Bagi saya menarik melakukan pembacaan “harmoni-disharmoni”
dengan “kerinduan” pada puisi berjudul Nama
di Ujung Daun (hal 20) tersebut. Bahwa puisi adalah puisi. Dia lahir
dari—bahasa populernya—pengalaman religious penyair. Bagi saya yang bukan penyair—tepatnya pembaca yang nakal terhadap syair—menyakini
bahwa takdir puisi memang harus ditulis
atau dimantrakan. Takdir puisi tidak kuasa untuk dipindahtangankan,
dipindahpikirkan, dipindahrasakan. Tapi kerinduan yang ada pada puisi sanggup
memperkaya jiwa pembaca dan ini hanya bisa diraih dengan melihat puisi
sederhana sebagai sesuatu yang tak sederhana. Bahwa keindahannya terletak pada
ketidakpercayaannya, bahkan pada dirinya sendiri. Karya
sastra akan semakin berhasil—memesona dan menakjubkan—bila mampu membongkar, mempertanyakan kepastian sekaligus meluruhkan
paradigma ideologisnya. Sastra hadir untuk membuktikan kerapuhan setiap ikatan.

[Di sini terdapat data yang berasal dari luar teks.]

theorem settlePlain_kept {s0 s : State} {a} (h : Kept s0 s) : Kept s0 (settlePlain a s) := by
  unfold settlePlain
  repeat'
    first | with_reducible assumption | with_reducible apply settleBlank_kept | with_reducible apply setTxCfg_kept |
      with_reducible apply setTxRun_kept | with_reducible apply kept_ite | dsimp only | split |
      with_reducible refine kept_mk ?_ rfl rfl rfl rfl rfl rfl

theorem execSlotBoundary_kept {s0 s : State} (h : Kept s0 s) : KeptOut s0 (execSlotBoundary s) := by
  unfold execSlotBoundary
  repeat'
    first | with_reducible assumption | with_reducible apply formDigest_kept | with_reducible apply applyChanges_kept |
      with_reducible apply countCutOff_kept | with_reducible apply settlePlain_kept | with_reducible apply kept_ite |
      with_reducible refine kept_foldl ?_ fun _ _ _ => ?_ | with_reducible apply keptOut_ite |
      with_reducible apply keptOut_next | dsimp only | split | with_reducible refine kept_mk ?_ rfl rfl rfl rfl rfl rfl

end Sys2Proof.Laws
end

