-- ==== Sys2Proof/Laws/KeptDispatch.lean ====
section
/-! SUPPORT. What the operations of Machine/Dispatch.lean keep. -/

namespace Sys2Proof.Laws

open Sys2Proof.Machine Sys2Proof.Safety

set_option linter.unusedTactic false
set_option linter.unreachableTactic false
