-- ==== Sys2Proof/Laws/KeptStep.lean ====
section
/-! SUPPORT. What the operations of Machine/Step.lean keep. -/

namespace Sys2Proof.Laws

open Sys2Proof.Machine Sys2Proof.Safety

set_option linter.unusedTactic false
set_option linter.unreachableTactic false

theorem idle_kept {s0 s : State} (h : Kept s0 s) : Kept s0 (idle s) := by
  unfold idle
  split
  · exact startWaiting_kept h
  · exact tick_kept (endInstant_kept h)

end Sys2Proof.Laws
end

Puisi yang gagal—dan ini takdir sial
puisi—adalah ketika banyak sekali “misteri” yang hanya
berpindah-pindah saja ketika puisi ditulis dan kemudian dibacakan. Apalagi oleh
sang penyairnya sendiri. Tak jarang ketika puisi tengah dibacakan, bahkan oleh
penyairnya sendiri, sang penyair seringkali membunuh puisinya sendiri. Saya
sendiri sebagai pembaca, juga pecinta kata, sangat percaya kata, puisi punya ruh yang murni, ruang rohani
yang keadaannya tak bisa sepenuhnya diungkap, disingkap. Puisi tetap menjadi
misteri. Terkadang saya lebih suka mengatakan daya tarik puisi terletak pada kegelapannya bagi
orang lain karena takdir puisi yang demikian.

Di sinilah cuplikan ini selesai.